Your goal: When you have gone through the records, report how many lines include "window", giving the number and nothing more.
• • • • •
-- ==== Sys2Proof/Machine/Admission.lean ====
section
/-! DEFINITION. Admission: descriptors (R309 to R311), batches (R312 to R314), replies (R313), the checks of R310 and
R312, and the choice of slot and tint (R307, R503). -/

namespace Sys2Proof.Machine

/-! ### Sequence numbers (R263) -/

/-- The judgement of a sequence number against the counter C: 0 accepted, 1 a duplicate, 2 a gap. -/
def judgeSeq (c n : Nat) : Nat := if n = (c + 1) % 2 ^ 32 then 0 else if n ≤ c then 1 else 2

/-! ### Replies (R313) -/

/-- Counts a refusal (R340). -/
def State.countRefusal (s : State) (rc off : Nat) : State :=
  let s :=
    if rc = rcRangeError then s.bump Reg.refusedRange
    else if rc = rcNoRoom then s.bump Reg.refusedNoRoom
    else s.bump Reg.refusedOther
  (s.setReg Reg.lastRefusalCode rc).setReg Reg.lastRefusalField off

/-- Sends a reply: Result, FieldOffset, RequestNumber, tint, slot, generation, X and X + StartLead. -/
def State.reply (s : State) (qp rc off : Nat) (d : Bytes) (tint slot gen : Nat) (x : Nat × Nat) : State :=
  let q := s.qp qp
  (s.setQp qp { q with replies := q.replies + 1 }).sendQp qp 1
    (padTo 64 (u32 (q.replies + 1) ++ u16 rc ++ u16 off ++ slice d 8 8 ++ u16 tint ++ u16 slot ++ u8 gen ++ zeros 3 ++
      u64 x.1 ++ u64 x.2))

/-- A refusal for a batch that takes effect at X. Its generation, which is not bound, is a free value (assumption
41). -/
def State.refuse (s : State) (qp rc off : Nat) (d : Bytes) (x : Nat) : State :=
  let g := (Config.freeWord s.drawn).toNat % 256
  ((s.drew 1).countRefusal rc off).reply qp rc off d 0xFFFF 0xFFFF g (x, x + s.reg Reg.startLead)

/-- A refusal before any batch: the courses, too, are free values (assumption 41). -/
def State.refuseNow (s : State) (qp rc : Nat) (d : Bytes) : State :=
  let f (i : Nat) : Nat := (Config.freeWord (s.drawn + i)).toNat
  ((s.drew 3).countRefusal rc 0xFFFF).reply qp rc 0xFFFF d 0xFFFF 0xFFFF (f 0 % 256) (f 1, f 2)

/-! ### Descriptors (R311) -/

/-- Messages of requests, orders and reports are taken in Run and Hold. -/
def State.onAir (s : State) : Bool := s.power.mode == .run || s.power.mode == .hold

/-- A descriptor accepted in sequence. -/
def State.queueDescriptor (s : State) (qp : Nat) (d : Bytes) : State :=
  if s.reg Reg.domainRole ≠ 1 ∨ s.limewash ∨ s.onAir = false then s.refuseNow qp rcStateRefused d
  else if 256 ≤ s.serving.queue.length then
    let port := s.ingressPort (s.qp qp).ingress
    (s.refuseNow qp rcGoverned d).notice Note.descriptorQueueFull (srcQp qp) (u8 port ++ u32 (0x100000 + qp))
  else
    ({ s with serving := { s.serving with queue := s.serving.queue ++ [(qp, d)] } }).bump Reg.descriptorsReceived

/-- DESCRIPTOR. -/
def State.takeDescriptor (s : State) (qp : Nat) (d : Bytes) : State :=
  let q := s.qp qp
  if q.state ≠ 1 ∨ q.purpose ≠ 1 ∨ s.awake = false then s
  else if d.length ≠ 256 then s.bump Reg.descriptorsMalformed
  else
    let n := field d 0 4
    let j := judgeSeq q.received n
    if j = 1 then s.bump Reg.descriptorDuplicates
    else if j = 2 then s.bump Reg.descriptorGaps
    else (s.setQp qp { q with received := n }).queueDescriptor qp d

def execDescriptor (qp : Nat) (message : Bytes) (s : State) : Host.Outcome State Fault Refusal :=
  s.onUnit "DESCRIPTOR" (qpOk qp) (s.takeDescriptor qp message)

/-! ### The field checks (R310) -/

/-- Contexts of the slots (R338). -/
def State.contextOf (s : State) (slot : Nat) : Nat := field (s.blob Blob.slotContexts) (4 * slot) 4
def State.largestContext (s : State) : Nat := (List.range s.tintSlots).foldl (fun n i => max n (s.contextOf i)) 0

/-- A window that the running plan declares. -/
def State.window (s : State) (w : Nat) : Option IngressWindow := s.thePlan.bind fun p => p.windows.find? fun x => x.window == w

/-- A cancel (R310). -/
def isCancel (d : Bytes) : Bool := bit (byteAt d 5) 0

/-- A positive normal FP32 value within bounds given as patterns. -/
def normalWithin (v lo hi : Nat) : Bool := decide (0x00800000 ≤ v ∧ lo ≤ v ∧ v ≤ hi)

/-- Twenty-bit token ids of a field: those in use lie below the vocabulary, the others are 0. -/
def idsOk (v : Nat) (used : Nat → Bool) (vocab n : Nat) : Bool :=
  (List.range n).all fun i =>
    let t := bits v (20 * i) 20
    if used i then decide (t < vocab) else t == 0

/-- The fields of R309 with their checks, in ascending offset: offset, and whether the field is accepted. The sum of
positions is judged at PromptLength (assumption 41). -/
def State.fieldChecks (s : State) (d : Bytes) : List (Nat × Bool) :=
  let opt := byteAt d 36
  let draft := byteAt d 37
  let spec := bit opt 1
  let vocab := s.reg Reg.vocabularySize
  let adapter := field d 18 2
  let total := field d 24 4 + field d 32 4 + draft
  let temp := field d 48 4
  [ (4, byteAt d 4 == 1),
    (5, decide (byteAt d 5 < 4)),
    (6, field d 6 2 == 0),
    (16, bit (byteAt d 5) 1 || byteAt d 16 == 0),
    (17, (s.window (byteAt d 17)).isSome),
    (18, decide (adapter < 1024) || adapter == 0xFFFF),
    (24, decide (1 ≤ field d 24 4 ∧ total ≤ s.largestContext)),
    (28, field d 28 4 == 0),
    (32, decide (1 ≤ field d 32 4)),
    (36, decide (opt < 4) && (!spec || s.reg Reg.draftAvailable == 1)),
    (37, if spec then decide (1 ≤ draft ∧ draft ≤ 16) else draft == 0),
    (38, decide (field d 38 2 ≤ 64)),
    (48, temp == 0 || normalWithin temp 0x3C800000 0x42800000),
    (52, normalWithin (field d 52 4) 0 0x3F800000),
    (56, decide (byteAt d 56 ≤ 8)),
    (57, (List.range 4).all fun j => decide (byteAt d (57 + j) ≤ 16)),
    (61, field d 61 3 == 0),
    (64, idsOk (field d 64 20) (fun i => decide (i < byteAt d 56)) vocab 8),
    (84, idsOk (field d 84 160) (fun i => decide (i % 16 < byteAt d (57 + i / 16))) vocab 64),
    (244, allZero (slice d 244 12)) ]

/-- The fields of a cancel: all but Sequence, LayoutVersion, Control and RequestNumber are 0. -/
def cancelChecks (d : Bytes) : List (Nat × Bool) :=
  let zero (off n : Nat) : Nat × Bool := (off, allZero (slice d off n))
  [ (4, byteAt d 4 == 1), (5, decide (byteAt d 5 < 4)), zero 6 2, zero 16 1, zero 17 1, zero 18 2, zero 20 4, zero 24 4,
    zero 28 4, zero 32 4, zero 36 1, zero 37 1, zero 38 2, zero 40 8, zero 48 4, zero 52 4, zero 56 1, zero 57 4, zero 61 3,
    zero 64 20, zero 84 160, zero 244 12 ]

/-- The offset of the first field that fails. -/
def State.badField (s : State) (d : Bytes) : Option Nat :=
  ((if isCancel d then cancelChecks d else s.fieldChecks d).find? fun e => !e.2).map (·.1)

/-! ### Residence (R349, R316, R544) -/

/-- The switch that is pending takes effect at or before X. -/
def State.switchedBy (s : State) (x : Nat) : Bool :=
  s.reg Reg.pendingSwitch != allOnes64 && decide (s.reg Reg.pendingSwitch ≤ x)

/-- The generation in force at X; 0 for none. -/
def State.inForceAt (s : State) (x : Nat) : Nat :=
  if s.switchedBy x then
    match s.sideIn 2 with
    | some i => s.reg (Reg.sideGeneration i)
    | none => s.reg Reg.inForce
  else s.reg Reg.inForce

/-- The generation is withheld (R544). -/
def State.withheld (s : State) (gen : Nat) : Bool := bit (byteAt (s.blob Blob.withheldGenerations) (gen / 8)) (gen % 8)

/-- Check 5 of R312. -/
def State.residentAt (s : State) (gen x : Nat) (pinned : Bool) : Bool :=
  !s.withheld gen && gen != 0 &&
    (match s.sideOf gen with
    | none => false
    | some i =>
      let st := s.reg (Reg.sideState i)
      if s.switchedBy x then st == 2 else st == 3 || (pinned && st == 2))

/-- Check 6 of R312. -/
def State.adapterAllowed (s : State) (a gen : Nat) : Bool :=
  a == 0xFFFF ||
    (bit (byteAt (s.blob Blob.adapterEnable) (a / 8)) (a % 8) && byteAt (s.blob Blob.adapterBases) a == gen)

/-- The generation and the adapter of an admit order are resident on this module (R316). -/
def State.orderReady (s : State) (gen adapter : Nat) : Bool :=
  ((s.sideOf gen).any fun i => s.reg (Reg.sideState i) == 2 || s.reg (Reg.sideState i) == 3) &&
    (adapter == 0xFFFF || s.adapterState adapter == 2)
• • • • •
Answer box: 3